A Sri Lankan electrical engineering student at Bangor University in north Wales avoided deportation by the Home Office a few hours before her scheduled flight.
Shiromini Satkunarajah, 20, moved to north Wales with her parents 8 years ago as they fled the Sri Lankan Civil War. Her father’s UK student visa enabled Satkunarajah and her mother to stay in the country.
When Satkunarajah’s father passed away in 2011, the Home Office allowed her to finish her secondary education in the UK. However, Satkunarajah and her mother Roshan’s asylum application were recently rejected, initiating the deportation process.
Shortly after the Home Office made their decision, they were moved to Yarl’s Wood Immigration Removal Centre in Bedfordshire on 21 February, where they were to be kept until their flight from Manchester on the evening of 28 February.
Satkunarajah recounted the removal process to The Guardian, saying: “We were handed the refusal letter, which states: ‘You do not have a right to appeal or administrative review against the decision to refuse your application.’
“We were taken home straight away to pack a bag and taken to Caernarfon police station. My mother and I were separated and put into two cells.” Shortly afterward, they were transported to Yarl’s Wood.
In the wake of the events, a campaign was initiated, calling for a reversal of the Home Office’s decision. Tens of thousands of people got on board the campaign, including academics, students, church leaders and several politicians, including the MP of the student’s area. An accompanying petition was signed by over 140,000 people.
The Home Office’s decision has been deferred, not overturned. Thus, the future of the case is unclear. Satkunarajah, who is on track to graduate with a first-class degree in three months’ time is unsure if she will be allowed to complete her studies. However, she is back on campus and has resumed her studies for the time being.
Her legal team wrote to the Home Office stating why Satkunarajah and Roshan should be allowed to remain in the UK. The government must now swiftly decide whether to carry out the removal or overturn their decision. If they decide to pursue the deportation, Satkunarajah’s lawyers will likely request a judicial review.

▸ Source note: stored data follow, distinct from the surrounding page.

-- ==== Sys2Proof/Tests/Slice0.lean ====
section
/-! SUPPORT. The model's own tests: the refusals of the well-formedness check, small runs whose results the spec gives, and for
every statement that has hypotheses a concrete state and operands that meet them. -/

open Sys2Proof Sys2Proof.Machine Sys2Proof.Claims

namespace Sys2Proof.Tests

section

-- The tests are decided one after another, each in the kernel.
set_option Elab.async false

/-! ## A small device -/

/-- A data capability over the first 2 MiB of a tenant's space, with every right but X (Example 2.1's layout). -/
def dataCap (cursor : Word) : Cap := { w0 := cursor, w1 := 0x6001003B#32, tag := true }

/-- A code capability over cove 1's first 512 parcels. -/
def codeCap (cursor : Word) : Cap := { w0 := cursor, w1 := 0x00010004#32, tag := true }

/-- A space capability of space 5 over tides 0 to 15 with rights L and S. -/
def tideCap : Cap := { w0 := 0x00100000#32, w1 := 0xFA800003#32, tag := true }

/-- A thread's context in supervisor mode, at the first parcel of cove 1's code store. -/
def demoCtx : Ctx := { Ctx.fresh with
  d := #v[0, 1, 2, 3, 4, 5, 0x80000000#32, 0xFFFFFFFF#32, 0x7FFFFFFF#32, 0x10#32, 0x12345678#32, 0x1000#32, 12, 13, 14, 15]
  c := #v[dataCap 0x1000#32, codeCap 0x40010#32, Cap.null, Cap.null, Cap.null, Cap.null, Cap.null, codeCap 0x40020#32]
  pcc := codeCap 0x40000#32 }

/-- A TLB entry that maps the first 2 MiB to cove 1's SRAM, for every tenant, readable and writable (R156). -/
def demoTlb : TlbEntry := { w0 := 0, w1 := 0xE0002000#32, w2 := 0xD50000C3#32, w3 := 0, last := 0 }

/-- A core whose slot 1 runs a context; its private region is offsets 0x1000 to 0x10FFF of its cove's SRAM. -/
def coreWith (x : Ctx) : Core :=
  { Core.reset 8 with
    tm := { (Tidemark.reset 8) with priv := 0x00100001#32 }
    arch := { Arch.reset with
      slots := Arch.reset.slots.set 1 { Slot.fresh with st := .active }
      banks := Arch.reset.banks.set 1 (some { slot := 1, level := 0, used := 0, ctx := x })
      tlb := ⟨[(0, demoTlb)]⟩ } }

/-- The device running with a core in the place of logical core 8, which is a single core of cove 1. -/
def withCore (c : Core) : State := { State.reset with phase := .run, cores := ⟨[(8, c)]⟩ }

/-- The device running, with one thread on logical core 8. -/
def demoWith (x : Ctx) : State := withCore (coreWith x)

/-- The device running, with the demonstration thread. -/
def demo : State := demoWith demoCtx

/-- The demonstration thread. -/
def th : ThreadId := { core := 8, slot := 1 }

/-- Headland's agent on the demonstration thread. -/
def head : Agent := { ten := 0, core := 8, slot := 1 }

/-- The issuer of the demonstration thread. -/
def me : Issuer := issuerOf th demoCtx

/-- The device with a word of the demonstration thread's memory written: offset in the mapped 2 MiB. -/
def stored (off : Nat) (w : Word) : State := demo.putWord (0xE000200000 + off) w .written

/-- The result is a success of which the state and the value hold what is asked. -/
def okAnd {ε α : Type} (r : Except ε α × State) (p : α → State → Bool) : Bool :=
  match r with
  | (.ok a, s) => p a s
  | _ => false

/-- The outcome is a next state of which the property holds. -/
def nextAnd (r : Host.Outcome State Fault Refusal) (p : State → Bool) : Bool :=
  match r with
  | .next s => p s
  | _ => false

/-- The thread's top context is still the one at hand. -/
def keeps (s : State) : Bool := decide (s.topCtx th = some demoCtx)

/-! ## Well-formedness: each check refuses an ill-formed command -/

theorem test_wf_macL_odd : (Instr.macL th 3 1 2 false).wf = false ∧ (Instr.macL th 2 1 2 false).wf = true := by decide
theorem test_wf_msubL_odd : (Instr.msubL th 15 1 2 false).wf = false := by decide
theorem test_wf_tlbw_unaligned : (Instr.tlbw th 0 5).wf = false ∧ (Instr.tlbw th 0 4).wf = true := by decide
theorem test_wf_tlbr_unaligned : (Instr.tlbr th 2 0).wf = false := by decide
theorem test_wf_tenCmd_known : (Instr.tenCmdUnknown head 3).wf = false ∧ (Instr.tenCmdUnknown head 6).wf = true := by decide
theorem test_wf_chCmd_known : (Instr.chCmdUnknown head 2 0).wf = false ∧ (Instr.chCmdUnknown head 0 0).wf = true := by decide
theorem test_wf_cmode_known : (Instr.cmodeUnknown head 0 1).wf = false ∧ (Instr.cmodeUnknown head 0 4).wf = true := by decide
theorem test_wf_lcmd_known : (Instr.lcmdUnknown head 0 6 1).wf = false ∧ (Instr.lcmdUnknown head 0 7 1).wf = true := by decide
theorem test_wf_gdCmd_known : (Instr.gdCmdUnknown head 1).wf = false ∧ (Instr.gdCmdUnknown head 7).wf = true := by decide
theorem test_wf_joiningTimeout_zero : (Instr.joiningTimeout 0 0).wf = false := by decide
theorem test_wf_positionLeft_zero : (Instr.positionLeft 0 0 0).wf = false ∧ (Instr.positionLeft 0 30 0).wf = true := by decide
theorem test_wf_can_long : (CanFrame.mk 1 false false false false false (List.replicate 9 0) true).wf = false := by decide
theorem test_wf_can_ident : (CanFrame.mk 2048 true false false false false [] true).wf = false := by decide
theorem test_wf_can_frame : (Instr.canFrameReceive 0 (CanFrame.mk 2047 true false false false true [] true) 0).wf = false := by decide
theorem test_wf_pcie_empty : (Instr.pcieInboundWrite (.mem 2) [] false .good 0).wf = false ∧ (Instr.pcieInboundWrite (.mem 2) [0] false .good 0).wf = true := by
  decide

/-! ## The block: no word spells a command, and the front of the queue runs -/

theorem test_no_word_spells_a_command : decodeTableWord 29 0 = none := rfl
theorem test_step_idle : nextAnd (step State.reset) (fun t => decide (t = State.reset)) = true := by decide +kernel
theorem test_step_front :
    nextAnd (step { demo with pending := [.movi th 3 7, .nop th] })
      (fun t => decide (t.pending = [.nop th] ∧ (t.topCtx th).map (fun x => x.d[3]) = some 7)) = true := by decide +kernel

/-! ## Hypotheses that threads' operations meet -/

theorem witness_ready : demo.ready th = some demoCtx := by decide +kernel
theorem witness_accepted : ∀ g : Fin 4, (demo.core th.core).arch.groups.getLsbD g = true := by decide +kernel
theorem witness_division_by_nonzero : demoCtx.d[6] = 0x80000000#32 ∧ demoCtx.d[7] = 0xFFFFFFFF#32 ∧ demoCtx.d[7] ≠ 0 := by decide
theorem witness_tide_auth : (tideAuthCheck tideCap [0, 15]).toOption = some () := by decide +kernel

/-! ## Small runs -/

/-- The top context of the demonstration thread after a command. -/
def after (i : Instr) : Option Ctx :=
  match exec i demo with
  | .next t => t.topCtx th
  | _ => none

Satkunarajah’s lawyer, Raja Uruthiravinayagan, of Duncan Lewis Solicitors, said to The Guardian: “It appears that these positive developments came about only because this case has seen a groundswell of public opinion and made a clarion call to the secretary of state. We hope that the secretary of state has not taken these steps with the view to temporarily assuage public outrage.
“We are inviting the secretary of state to restore a modicum of justice and fairness in our broken system and grant our client and her mother a more stable form of leave to remain in the United Kingdom on a long-term basis.”
The Student spoke to Patrick Garratt, Edinburgh University Students’ Association Vice President Academic Affairs, about the circumstances.
“The near deportation of Shiromini highlights how ruthless the Home Office can prove to be,” Garratt remarked.
“The Home Office now emphasises how individuals who are deported can make ‘out-of-country’ appeals to return to the UK.
“However, it has created the conditions for an uncompassionate approach to supporting those individuals who are living in the UK, by making it immensely difficult for them to appeal whilst they are in the UK.
“The operation of institutions like Yarl’s Wood Immigration Removal Centre is emblematic of how the UK Government can dehumanise immigrants and asylum seekers.”